The UK version of the machine was the standard, and only changes that were absolutely necessary to sell units in other markets were made. In fact, the only real change made in most markets involved the video output frequency (the ZX80 used an external power transformer, so differences in AC line frequency and outlet were not an issue to the machine itself). One outcome of this is that the machine had some keyboard keys and characters that were distinctly British: was used instead of , instead of or , and the character set and keyboard included the pound sign (£).

== Reception ==
The ZX80 was widely advertised as the first personal computer for under £100 (US$200). Kilobaud Microcomputing liked the design of the preassembled version, and said that the screen flickering during input or output was annoying but useful as an undocumented feature, indicating the computer functioning correctly. It praised the documentation as excellent for novices, and noted that purchasing the computer was cheaper than taking a college class on BASIC. The magazine concluded, "The ZX-80 is a real computer and an excellent value", but only for beginners who could learn from the documentation or programmers experienced with writing Z80 software. BYTE called the ZX80 a "remarkable device". It praised the real-time, interactive BASIC syntax checking, and reported that the computer performed better on benchmarks than some competitors, including the TRS-80 Model I. The magazine criticised the screen blanking during program execution, small RAM size, inadequate built-in Sinclair BASIC, and keyboard, and recommended against buying the kit version given difficulty of assembly and because purchasers did not save money. BYTE concluded that "the ZX80 might be summarized as a high-performance, very low-cost, portable personal computer system ... a good starting point".

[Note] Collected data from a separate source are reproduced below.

-- ==== Sys2Proof/Laws/FrameCmdSite.lean ====
section
/-! SUPPORT. What each operation of Sys2Proof/Machine/CmdSite.lean may change: the fields whose bits are set, in the order of State. -/
namespace Sys2Proof.Machine

theorem execSysPing_upd (c : Fin 128) (s : State) : UpdO 0x402018300 s (execSysPing c s) := by
  unfold execSysPing
  refine UpdO.next ?_
  refine Upd.runCmd _ _ _ rfl ?_ (fun q1 y2 h3 => ?_)
  · exact Upd.refl _ _
  · exact h3

theorem execSysIdentify_upd (c : Fin 128) (s : State) : UpdO 0x402018300 s (execSysIdentify c s) := by
  unfold execSysIdentify
  refine UpdO.next ?_
  refine Upd.runCmd _ _ _ rfl ?_ (fun q1 y2 h3 => ?_)
  · exact Upd.refl _ _
  · extract_lets +onlyGivenNames x4
    clear_value x4
    exact h3

theorem sysMode_upd (c : Nat) (q : CmdReq) (s : State) : UpdP 0x481018304 s (sysMode c q s) := by
  unfold sysMode
  extract_lets +onlyGivenNames x1
  clear_value x1
  extract_lets +onlyGivenNames x2
  refine UpdP.ite ?_ ?_
  · unfold x2
    refine UpdP.ite ?_ ?_
    · refine UpdP.mk ?_
      exact Upd.refl _ _
    · refine UpdP.mk ?_
      exact Upd.refl _ _
  · refine UpdP.checked ?_ ?_
    · exact Upd.refl _ _
    · refine UpdP.ite ?_ ?_
      · refine UpdP.mk ?_
        exact Upd.refl _ _
      · split
        · refine UpdP.mk ?_
          exact Upd.refl _ _
        · unfold x2
          refine UpdP.ite ?_ ?_
          · refine UpdP.mk ?_
            refine Upd.step (State.setPhase_upd ..) rfl ?_
            refine Upd.step (State.modeAdvance_upd ..) rfl ?_
            refine Upd.step (State.modeBegin_upd ..) rfl ?_
            exact Upd.refl _ _
          · refine UpdP.mk ?_
            refine Upd.step (State.setPhase_upd ..) rfl ?_
            refine Upd.step (State.modeAdvance_upd ..) rfl ?_
            refine Upd.step (State.modeBegin_upd ..) rfl ?_
            exact Upd.refl _ _

theorem execSysMode_upd (c : Fin 128) (s : State) : UpdO 0x483018304 s (execSysMode c s) := by
  unfold execSysMode
  refine UpdO.next ?_
  refine Upd.runCmd _ _ _ rfl ?_ (fun q1 y2 h3 => ?_)
  · refine Upd.ite ?_ ?_
    · exact Upd.refl _ _
    · refine Upd.step (State.modeAdvance_upd ..) rfl ?_
      exact Upd.refl _ _
  · refine UpdP.step (sysMode_upd ..) rfl ?_
    exact h3

theorem execSysTime_upd (c : Fin 128) (s : State) : UpdO 0x402018300 s (execSysTime c s) := by
  unfold execSysTime
  refine UpdO.next ?_
  refine Upd.runCmd _ _ _ rfl ?_ (fun q1 y2 h3 => ?_)
  · exact Upd.refl _ _
  · exact h3

theorem State.setShare_upd (s : State) (n : Nat) (v : Nat) : Upd 0x200 s (State.setShare s n v) := by
  unfold State.setShare
  refine Upd.foldl ?_ (fun y1 a2 h3 => ?_)
  · exact Upd.refl _ _
  · refine Upd.step (State.wf_upd ..) rfl ?_
    exact h3

theorem State.bellFor_upd (s : State) (stop : Nat) (b : Nat) (o : Nat) : Upd 0x98300 s (State.bellFor s stop b o) := by
  unfold State.bellFor
  extract_lets +onlyGivenNames x1
  clear_value x1
  refine Upd.step (bellCtrl_upd ..) rfl ?_
  exact Upd.refl _ _

theorem State.giveOne_upd (s : State) (t : Nat) (i : Nat) (n : Nat) (arg : Nat) : Upd 0x5719ef80 s (State.giveOne s t i n arg) := by
  unfold State.giveOne
  refine Upd.ite ?_ ?_
  · refine Upd.step (fpbindWrite_upd ..) rfl ?_
    exact Upd.refl _ _
  · refine Upd.ite ?_ ?_
    · exact Upd.refl _ _
    · split
      · refine Upd.step (State.bellFor_upd ..) rfl ?_
        refine Upd.step (State.fieldGrant_upd ..) rfl ?_
        exact Upd.refl _ _
      · refine Upd.step (State.granChange_upd ..) rfl ?_
        exact Upd.refl _ _
      · refine Upd.step (State.sicEval_upd ..) rfl ?_
        refine Upd.step (State.siteStat_upd ..) rfl ?_
        refine Upd.step (linkOwnerWrite_upd ..) rfl ?_
        exact Upd.refl _ _
      · refine Upd.step (fcuGranWrite_upd ..) rfl ?_
        exact Upd.refl _ _
      · refine Upd.step (State.sicEval_upd ..) rfl ?_
        refine Upd.step (State.bellFor_upd ..) rfl ?_
        refine Upd.step (State.wf_upd ..) rfl ?_
        exact Upd.refl _ _
      · refine Upd.step (dramOwnWrite_upd ..) rfl ?_
        exact Upd.refl _ _

theorem State.takeOne_upd (s : State) (t : Nat) (i : Nat) : Upd 0x57bbef80 s (State.takeOne s t i) := by
  unfold State.takeOne
  split
  · refine Upd.step (State.bellFor_upd ..) rfl ?_
    refine Upd.step (State.fieldRevoke_upd ..) rfl ?_
    exact Upd.refl _ _
  · refine Upd.step (State.granChange_upd ..) rfl ?_
    exact Upd.refl _ _
  · extract_lets +onlyGivenNames x1
    clear_value x1
    extract_lets +onlyGivenNames x2
    refine cut (P := Upd 0x57bbef80 s x2) ?_ (fun h3 => ?_)
    · unfold x2
      refine Upd.step (laneCtrlWrite_upd ..) rfl ?_
      exact Upd.refl _ _
    clear_value x2
    extract_lets +onlyGivenNames x4
    clear_value x4
    extract_lets +onlyGivenNames x5
    refine cut (P := Upd 0x57bbef80 s x5) ?_ (fun h6 => ?_)
    · unfold x5
      refine Upd.step (State.setLk_upd ..) rfl ?_
      refine Upd.step (State.returnGrans_upd ..) rfl ?_
      exact h3
    clear_value x5
    refine Upd.step (State.siteStat_upd ..) rfl ?_
    refine Upd.step (linkOwnerWrite_upd ..) rfl ?_
    exact h6
  · refine Upd.step (fcuGranWrite_upd ..) rfl ?_
    exact Upd.refl _ _
  · refine Upd.step (State.bellFor_upd ..) rfl ?_
    refine Upd.step (State.wf_upd ..) rfl ?_
    refine Upd.step (millCtrl_upd ..) rfl ?_
    exact Upd.refl _ _
  · refine Upd.step (dramOwnWrite_upd ..) rfl ?_
    split
    · refine Upd.step (State.encOff_upd ..) rfl ?_
      exact Upd.refl _ _
    · exact Upd.refl _ _
  · refine Upd.step (fpbindWrite_upd ..) rfl ?_
    exact Upd.refl _ _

Sales of the ZX80 reached about 50,000, which contributed significantly to the UK leading the world in home computer ownership through the 1980s. Owing to the unsophisticated design and the tendency for the units to overheat, surviving machines in good condition are sought after and can fetch high prices by collectors.

== Clones ==
There were also clones of the ZX80, such as the MicroAce, and from Brazil the Nova Eletrônica/Prológica NE-Z80 and the Microdigital TK80.